The results suggest that a previously unknown neural pathway is activated when receptors in the mouth detect carbohydrate, stimulating parts of the brain that control muscle activity and producing an increase in muscle strength.

Previous research had shown that the presence of carbohydrate in the mouth can improve physical performance during prolonged activity, but the mechanism involved was not known and it was unclear whether a person must be fatigued for the effect to be seen.

“There appears to be a pathway in the brain that tells our muscles when energy is on the way,” says lead researcher Dr Nicholas Gant from the Department of Sport and Exercise Science.

“We have shown that carbohydrate in the mouth produces an immediate increase in neural drive to both fresh and fatigued muscle and that the size of the effect is unrelated to the amount of glucose in the blood or the extent of fatigue.”

The current research has been published in the journal Brain Research and has also captured the attention of New Scientist magazine.

In the first of two experiments, 16 healthy young men who had been doing biceps exercises for 11 minutes were given a carbohydrate solution to drink or an identically flavored energy-free placebo. Their biceps strength was measured before and immediately afterward, as was the activity of the brain pathway known to supply the biceps.

Around one second after swallowing the drink, neural activity increased by 30 percent and muscle strength two percent, with the effect lasting for around three minutes. The response was not related to the amount of glucose in the bloodstream or how fatigued the participants were.

“It might not sound like much, but a two percent increase in muscle strength is enormous, especially at the elite level. It’s the difference between winning an Olympic medal or not,” says co-author Dr Cathy Stinear.

As might be expected, a second boost in muscle strength was observed after 10 minutes when carbohydrate reached the bloodstream and muscles through digestion, but no additional boost in neural activity was seen at that time.

“Two quite distinct mechanisms are involved,” says Dr Stinear. “The first is the signal from the mouth via the brain that energy is about to be available and the second is when the carbohydrate actually reaches the muscles and provides that energy,” says Dr Stinear.
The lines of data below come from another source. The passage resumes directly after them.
/-- Registers of layout `cfg`, part 1. [PRESUMED, log entry 2] -/
def regRows_cfg1 : List RegRow := [
  ⟨0x0, 1, [F.cfgPmcsr_state, F.cfgPmcsr_noSoftReset, F.cfgPmcsr_pmeEn, F.cfgPmcsr_pmeStatus]⟩,
  ⟨0x0, 1, [F.cfgPcieCap_id, F.cfgPcieCap_next, F.cfgPcieCap_version]⟩,
  ⟨0x0, 1, [F.cfgDevCap_mps, F.cfgDevCap_extTag, F.cfgDevCap_l1Lat, F.cfgDevCap_flr]⟩,
  ⟨0x0, 1, [F.cfgDevCtl_mps, F.cfgDevCtl_extTag, F.cfgDevCtl_mrrs, F.cfgDevCtl_flr]⟩,
  ⟨0x0, 1, [F.cfgLinkCap_speed, F.cfgLinkCap_width, F.cfgLinkCap_aspm, F.cfgLinkCap_l1Exit]⟩,
  ⟨0x0, 1, [F.cfgLinkCtl_aspm]⟩,
  ⟨0x0, 1, [F.cfgDevCap2_ctoRanges, F.cfgDevCap2_ltr, F.cfgDevCap2_tag10Cpl, F.cfgDevCap2_tag10Req]⟩,
  ⟨0x0, 1, [F.cfgDevCtl2_cto, F.cfgDevCtl2_ltrEn, F.cfgDevCtl2_tag10En]⟩,
  ⟨0x0, 1, [F.cfgLinkCap2_speeds]⟩,
  ⟨0x0, 1, [F.cfgMsix_id, F.cfgMsix_next, F.cfgMsix_size, F.cfgMsix_fnMask, F.cfgMsix_enable]⟩,
  ⟨0x0, 1, [F.cfgMsixTab_bir, F.cfgMsixTab_off]⟩,
  ⟨0x0, 1, [F.cfgMsixPba_bir, F.cfgMsixPba_off]⟩]

/-- Registers of layout `cfg`, part 2. -/
def regRows_cfg2 : List RegRow := [
  ⟨0x0, 1, [F.cfgAer_id, F.cfgAer_version, F.cfgAer_next]⟩,
  ⟨0x0, 1, [F.cfgAerUnc_poisoned, F.cfgAerUnc_cplTimeout, F.cfgAerUnc_unexpCpl, F.cfgAerUnc_internal]⟩,
  ⟨0x0, 1, [F.cfgAerCor_advisory]⟩,
  ⟨0x0, 1, [F.cfgPtm_id, F.cfgPtm_version, F.cfgPtm_next]⟩,
  ⟨0x0, 1, [F.cfgPtmCtl_enable, F.cfgPtmCtl_root, F.cfgPtmCtl_gran]⟩,
  ⟨0x0, 1, [F.cfgL1ssCap_support, F.cfgL1ssCap_cmRestore, F.cfgL1ssCap_powerOnScale, F.cfgL1ssCap_powerOn]⟩,
  ⟨0x0, 1, [F.cfgL1ssCtl_enable]⟩,
  ⟨0x0, 1, [F.cfgLtr_snoop, F.cfgLtr_noSnoop]⟩,
  ⟨0x0, 1, [F.cfgRebarCap_sizes]⟩,
  ⟨0x0, 1, [F.cfgRebarCtl_barIdx, F.cfgRebarCtl_count, F.cfgRebarCtl_size]⟩,
  ⟨0x0, 1, [F.cfgVfRebarCtl_barIdx, F.cfgVfRebarCtl_count, F.cfgVfRebarCtl_size]⟩,
  ⟨0x0, 1, [F.cfgSriovCtl_vfEnable, F.cfgSriovCtl_vfMse, F.cfgSriovCtl_ariEn]⟩,
  ⟨0x0, 1, [F.cfgSriovVfs_initial, F.cfgSriovVfs_total]⟩]

/-- Registers of layout `cfg`, part 3. -/
def regRows_cfg3 : List RegRow := [
  ⟨0x0, 1, [F.cfgSriovNum_numVfs]⟩,
  ⟨0x0, 1, [F.cfgSriovOff_offset, F.cfgSriovOff_stride]⟩,
  ⟨0x0, 1, [F.cfgSriovDev_vfDevice]⟩,
  ⟨0x0, 1, [F.cfgSriovPs_supported]⟩,
  ⟨0x0, 1, [F.cfgSysPage_size]⟩,
  ⟨0x4, 6, [F.cfgVfBar_addr]⟩,
  ⟨0x0, 1, [F.cfgSerialCap_id, F.cfgSerialCap_version, F.cfgSerialCap_next]⟩,
  ⟨0x0, 1, [F.slotHdr_id, F.slotHdr_version, F.slotHdr_next]⟩,
  ⟨0x0, 1, [F.slotVsec_id, F.slotVsec_rev, F.slotVsec_len]⟩,
  ⟨0x0, 1, [F.slotCap_button, F.slotCap_attnInd, F.slotCap_pwrInd, F.slotCap_pwrCtrl]⟩,
  ⟨0x0, 1, [F.slotCtrl_abpEn, F.slotCtrl_presEn, F.slotCtrl_pfEn, F.slotCtrl_attn, F.slotCtrl_pwr, F.slotCtrl_off, F.slotCtrl_vector]⟩,
  ⟨0x0, 1, [F.slotStat_abp, F.slotStat_presChg, F.slotStat_pres, F.slotStat_pwrFault]⟩]

/-- The registers of a block layout among which one at this offset in the block can stand; each part holds the rows below its bound. -/
def regRows : Blk → Nat → List RegRow
  | .gl, x =>
    if x < 0x104 then regRows_gl0
    else if x < 0x410 then regRows_gl1
    else if x < 0x10030 then regRows_gl2
    else if x < 0x1012c then regRows_gl3
    else if x < 0x20014 then regRows_gl4
    else if x < 0x20044 then regRows_gl5
    else if x < 0x30800 then regRows_gl6
    else if x < 0x33114 then regRows_gl7
    else if x < 0x50810 then regRows_gl8
    else if x < 0x68000 then regRows_gl9
    else if x < 0x7000c then regRows_gl10
    else if x < 0x8000c then regRows_gl11
    else if x < 0x90040 then regRows_gl12
    else if x < 0xa0104 then regRows_gl13
    else regRows_gl14
  | .comp, x =>
    if x < 0x700 then regRows_comp0
    else regRows_comp1
  | .bl, x =>
    if x < 0x2010 then regRows_bl0
    else if x < 0x2200 then regRows_bl1
    else if x < 0x2314 then regRows_bl2
    else regRows_bl3
  | .div, _ => regRows_div0
  | .cg, _ => regRows_cg0
  | .pt, x =>
    if x < 0x84 then regRows_pt0
    else if x < 0xfc then regRows_pt1
    else regRows_pt2
  | .ac, _ => regRows_ac0
  | .ctl, _ => regRows_ctl0
  | .md, _ => regRows_md0
  | .dr, _ => regRows_dr0
  | .dk, x =>
    if x < 0x30 then regRows_dk0
    else regRows_dk1
  | .dkq, _ => regRows_dkq0
  | .dkh, _ => regRows_dkh0
  | .sw, _ => regRows_sw0
  | .txw, _ => regRows_txw0
  | .rxw, _ => regRows_rxw0
  | .cfg, x =>
    if x < 0x44 then regRows_cfg0
    else if x < 0x100 then regRows_cfg1
    else if x < 0x310 then regRows_cfg2
    else regRows_cfg3

end Sys2Proof.Machine
end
“The carbohydrate and placebo solutions used in the experiment were of identical flavor and sweetness, confirming that receptors in the mouth can process other sensory information aside from the basic taste qualities of food. The results suggest that detecting energy may be a sixth taste sense in humans,” says Dr Gant.

In the second experiment, 17 participants who had not been doing exercise and were not fatigued simply held one of the solutions in their mouths without swallowing. Measurements of the muscle between the thumb and index finger were taken while the muscle was either relaxed or active.

A similar, though smaller effect was observed as in the first experiment, with a nine percent increase in neural activity produced by the carbohydrate solution compared with placebo. This showed that the response is seen in both large powerful muscles and in smaller muscles responsible for fine hand movements.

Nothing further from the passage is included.